§ Record excerpts

/-- READ SEGMENT: RANGE for a lane value that names no lane or a position at or beyond the lane's depth; NONE for an
untracked position; otherwise OK with the record of that position. It changes nothing. -/
def Obligations.ReadSegmentReturnsTheRecord : Prop :=
  ∀ (h : Hdr) (lane : Byte) (position : Word) (s : State), s.admits h .readSegment →
    let outcome := exec (.readSegment h lane position) s
    let p := position.toNat
    (2 < lane.toNat → outcome = .next (s.replied h .range []))
    ∧ (lane = 0 → s.geometry.depthA ≤ p → outcome = .next (s.replied h .range []))
    ∧ (lane = 1 → s.geometry.depthB ≤ p → outcome = .next (s.replied h .range []))
    ∧ (lane = 2 → s.geometry.depthMain ≤ p → outcome = .next (s.replied h .range []))
    ∧ (lane = 0 → p < s.geometry.depthA → outcome = .next (match slotAt (s.lane .a) p with
        | some r => s.replied h .ok r.bytes
        | none => s.replied h .none []))
    ∧ (lane = 1 → p < s.geometry.depthB → outcome = .next (match slotAt (s.lane .b) p with
        | some r => s.replied h .ok r.bytes
        | none => s.replied h .none []))
    ∧ (lane = 2 → p < s.geometry.depthMain → outcome = .next (match slotAt s.path.main p with
        | some r => s.replied h .ok r.bytes
        | none => s.replied h .none []))

/-- FIND searches the slots from the start position toward the head and changes nothing: it returns the position and
sequence of the first record that matches, passing over untracked slots and absent fields; when none matches, the number
of slots examined and of those passed over. A search R41 shuts out is refused RANGE. -/
def Obligations.FindReturnsTheFirstMatch : Prop :=
  ∀ (h : Hdr) (lane : Byte) (start : Word) (field mode : Byte) (value : Long) (s : State), s.admits h .find →
    (laneOf lane = none → exec (.find h lane start field mode value) s = .next (s.replied h .range []))
    ∧ ∀ l, laneOf lane = some l →
      ((s.depth l ≤ start.toNat ∨ queryOf l field mode value = none) →
        exec (.find h lane start field mode value) s = .next (s.replied h .range []))
      ∧ ∀ q, start.toNat < s.depth l → queryOf l field mode value = some q →
        let slots : List (Option Found) := (s.searched l).drop start.toNat
        let tested (slot : Option Found) : Option Bool := slot.bind q.test
        ((∃ (i : Nat) (r : Found), slots[i]? = some (some r) ∧ q.test r = some true
            ∧ (∀ j : Nat, j < i → (slots[j]?.bind tested) ≠ some true)
            ∧ exec (.find h lane start field mode value) s
                = .next (s.replied h .ok (u8 0 ++ u16 (start.toNat + i) ++ u32 r.sequence)))
          ∨ ((∀ i : Nat, (slots[i]?.bind tested) ≠ some true)
            ∧ exec (.find h lane start field mode value) s
                = .next (s.replied h .ok (u8 1 ++ u16 slots.length
                    ++ u16 (slots.filter fun slot => (tested slot).isNone).length))))

/-- The boundary event. Below the sequence wrap the number rises by one and the stretch is asked once. Each existing
lane shifts one slot toward the head and takes at its tail the record closed there: the stamped fields, the liquor,
which enters the pickup window of at most W, the concentration and density of the report register unless it is
UNKNOWN, the add-on and causes of the window so filled, the stretch, and the causes of the segment. The new open
segment carries SOAK where soak is pending, which is lowered by one, and the causes standing for a box in use. The
main lane shifts and takes the merge of what left lanes A and B. Then the record at the gauge is stamped, the pair
at the marker is handed to the Beam Unit, and the delivered slot is delivered; nothing else is touched before these
three. At the wrap the boundary is that of the cleared path: it is number 1, the records closed at it carry no
liquor and no stretch, and every other slot of their lanes is untracked. -/
def Obligations.BoundaryClosesAndShifts : Prop :=
  ∀ s : State,
    let t := s.boundary
    (s.path.sequence < 4294967295 →
      ∃ u : State,
        u = { s with
          line := s.takeStretch.line
          ports := s.takeStretch.ports
          path := { u.path with sequence := s.path.sequence + 1 }
          addOn := { s.addOn with windows := u.addOn.windows }
          monitor := { s.monitor with soak := u.monitor.soak } }
        ∧ (∀ x, s.laneExists x = true → ∃ r, u.lane x = some r :: (s.lane x).dropLast
            ∧ r.sequence = s.path.sequence + 1 ∧ r.style = s.settings.active ∧ r.ends = s.style.yarn.ends.get x
            ∧ r.speed = s.line.speed ∧ r.pressure = (s.boxes.pressure.get x).commanded ∧ r.dwell = 0
            ∧ r.roll = (if (s.roll x).state.referenced then some (s.roll x).position else none)
            ∧ r.liquor = (s.segment x).pulses * s.measurement.liquorWeight.get x
            ∧ u.window x = (s.window x ++ [r.liquor]).drop ((s.window x).length + 1 - s.style.yarn.window)
            ∧ r.concentration = (if (s.report x).state = .unknown then none else (s.report x).concentration)
            ∧ r.density = (if (s.report x).state = .unknown then none else (s.report x).density)
            ∧ r.addOn = u.laneAddOn x
            ∧ r.stretch = s.line.stretch
            ∧ r.causes = (s.segment x).causes ||| s.stretchCauses s.line.stretch ||| u.addOnCauses x
            ∧ u.soak x = { s.soak x with pending := (s.soak x).pending - 1 }
            ∧ u.segment x = ⟨0, causeIf (decide (0 < (s.soak x).pending)) .soak ||| (if s.inUse x = true then
                causeIf (s.line.lineState == .crawl) .crawl ||| causeIf ((s.roll x).depth == .out) .lift
                  ||| causeIf ((s.roll x).depth == .unknown) .depthUnknown else 0)⟩)
        ∧ (s.laneBExists = false → u.lane .b = s.lane .b ∧ u.window .b = s.window .b ∧ u.soak .b = s.soak .b
            ∧ u.segment .b = s.segment .b)
        ∧ (let outgoing (x : Box) : Option LaneRecord := (s.lane x).getLast?.getD none
          u.path.main = u.merge (outgoing .a) (if s.laneBExists then outgoing .b else none) :: s.path.main.dropLast)
        ∧ (let delivered : Option MainRecord := s.path.main.getLast?.getD none
          let g := u.gaugeArrival
          t = (g.markerArrival (slotAt g.path.main s.geometry.marker)
                ((g.path.main[s.geometry.marker + 1]?).getD delivered)).deliver delivered)
        ∧ t.line = u.line ∧ t.addOn = u.addOn ∧ t.monitor = u.monitor
        ∧ t.path = { u.path with main := t.path.main } ∧ t.path.main.length = max 1 s.path.main.length
        ∧ (∀ i, i + 1 < s.path.main.length → i + 1 ≠ s.geometry.gauge → t.path.main[i + 1]? = s.path.main[i]?))
    ∧ (s.path.sequence = 4294967295 →
      t = s.pathClear.boundary
      ∧ t.path.sequence = 1
      ∧ t.line.origin = s.line.track
      ∧ ∀ x, s.laneExists x = true → ∃ r, t.lane x = some r :: (List.replicate (match x with
            | .a => s.geometry.depthA
            | .b => s.geometry.depthB) none).dropLast
          ∧ r.sequence = 1 ∧ r.liquor = 0 ∧ r.stretch = none)

/-- The merge of the slots that left lanes A and B: untracked when no part is a record; otherwise a main record with
both sequences, the style of the A part if it is a record, the larger dwell, no moisture, the combined add-on, and
the causes of its parts with UNTRACKED_PART where lane B exists and one part is untracked and ADDON_LOW or
ADDON_HIGH where the combined add-on is present and outside the band of the record's style. -/
def Obligations.MergeJoinsItsParts : Prop :=
  ∀ (s : State) (a b : Option LaneRecord),
    (a = none → b = none → s.merge a b = none)
    ∧ ∀ lead, a.or b = some lead → ∃ m, s.merge a b = some m
        ∧ m.sequence = s.path.sequence
        ∧ m.seqA = a.map LaneRecord.sequence ∧ m.seqB = b.map LaneRecord.sequence
        ∧ m.style = lead.style ∧ m.moisture = none
        ∧ m.addOn = combinedAddOn s.laneBExists a b
        ∧ (let band := (s.settings.styles.get lead.style).bands.addOn
          m.causes = (a.map LaneRecord.causes).getD 0 ||| (b.map LaneRecord.causes).getD 0
            ||| (if s.laneBExists = true ∧ (a = none ∨ b = none) then Cause.untrackedPart.set else 0)
            ||| (if m.addOn.any (fun v => decide (v < band.low)) = true then Cause.addOnLow.set else 0)
            ||| (if m.addOn.any (fun v => decide (band.high < v)) = true then Cause.addOnHigh.set else 0))
        ∧ (∀ r, a = some r ∨ b = some r → r.dwell ≤ m.dwell ∧ r.causes &&& m.causes = r.causes)
        ∧ (m.dwell = (a.map LaneRecord.dwell).getD 0 ∨ m.dwell = (b.map LaneRecord.dwell).getD 0)
        ∧ (s.laneBExists = true → (a = none ∨ b = none) → shares m.causes Cause.untrackedPart.set = true)
        ∧ ((s.laneBExists = false ∨ (a ≠ none ∧ b ≠ none)) →
            (∀ r, a = some r ∨ b = some r → shares r.causes Cause.untrackedPart.set = false) →
            shares m.causes Cause.untrackedPart.set = false)

/-! ### Size add-on (chapter 3) -/

/-- A liquor pulse adds one to the pulse count of its box's open segment, which stays at 65,535, and changes nothing
else; on box B without lane B it has no effect.
The age timer's expiry in FRESH: STALE, the timer stopped, the values kept, INPUT_FAULT posted to every port, except
for a box whose lane does not exist, for which nothing is posted (log entry 19, DEDUCED). In UNKNOWN and STALE the
timer does not run. -/
def Obligations.LiquorPulseCountsAndAgeExpiryMakesStale : Prop :=
  (∀ (x : Box) (s : State), s.power = .running →
      (s.laneExists x = false → exec (.liquorPulse x) s = .next s)
      ∧ (s.laneExists x = true → (s.segment x).pulses ≤ 65535 →
          exec (.liquorPulse x) s = .next (s.setSegment x
            { s.segment x with pulses := min ((s.segment x).pulses + 1) 65535 })))
  ∧ ∀ (x : Box) (s : State), s.power = .running →
    ((s.report x).state ≠ .fresh → exec (.ageTimerExpiry x) s = .next s)
    ∧ ((s.report x).state = .fresh →
        let stale := s.setReport x { s.report x with state := .stale, age := none }
        exec (.ageTimerExpiry x) s = .next { stale with
          ports := if s.laneExists x then
              s.ports.map fun u => { u with events := u.events ||| Flag.inputFault.set }
            else s.ports })

/-- The commands of the PROCESS role alone. REPORT BOX stores concentration and density held to their ranges, FRESH with
the age timer from zero, CLAMPED when either was changed; it is refused RANGE for a box that does not exist. ZONE
HEAT sets the heat flag of its zone and returns the accumulator; an unknown zone or setting is refused RANGE. -/
def Obligations.ProcessReportsAreStored : Prop :=
  (∀ r, (permitted r .reportBox = true ↔ r = .process) ∧ (permitted r .zoneHeat = true ↔ r = .process))
  ∧ (∀ (h : Hdr) (box : Byte) (concentration density : Word) (s : State), s.admits h .reportBox →
    (s.existingBox box = none → exec (.reportBox h box concentration density) s = .next (s.replied h .range []))
    ∧ ∀ x, s.existingBox box = some x →
      let c := min concentration.toNat 300
      let d := max 900 (min density.toNat 1400)
      exec (.reportBox h box concentration density) s
        = .next ((s.setReport x ⟨some c, some d, .fresh, some 0⟩).replied h
            (if c = concentration.toNat ∧ d = density.toNat then .ok else .clamped) (u16 c ++ u16 d)))
  ∧ ∀ (h : Hdr) (zone setting : Byte) (s : State), s.admits h .zoneHeat →
    ((zoneOf zone = none ∨ 1 < setting.toNat) → exec (.zoneHeat h zone setting) s = .next (s.replied h .range []))
    ∧ ∀ z, zoneOf zone = some z → setting.toNat ≤ 1 →
      let c := s.monitor.zones.get z
      exec (.zoneHeat h zone setting) s
        = .next (({ s with monitor := { s.monitor with
            zones := s.monitor.zones.set z { c with heated := decide (setting = 0) } } } : State).replied h .ok
              ([zone, setting] ++ u16 c.accumulator))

§ Task goal
Copy the records above exactly, beginning at the line that contains "s.laneBExists a b" and stopping after the line that contains "Cause.untrackedPart.set else 0)".

§ Answer to this problem
        ∧ m.addOn = combinedAddOn s.laneBExists a b
        ∧ (let band := (s.settings.styles.get lead.style).bands.addOn
          m.causes = (a.map LaneRecord.causes).getD 0 ||| (b.map LaneRecord.causes).getD 0
            ||| (if s.laneBExists = true ∧ (a = none ∨ b = none) then Cause.untrackedPart.set else 0)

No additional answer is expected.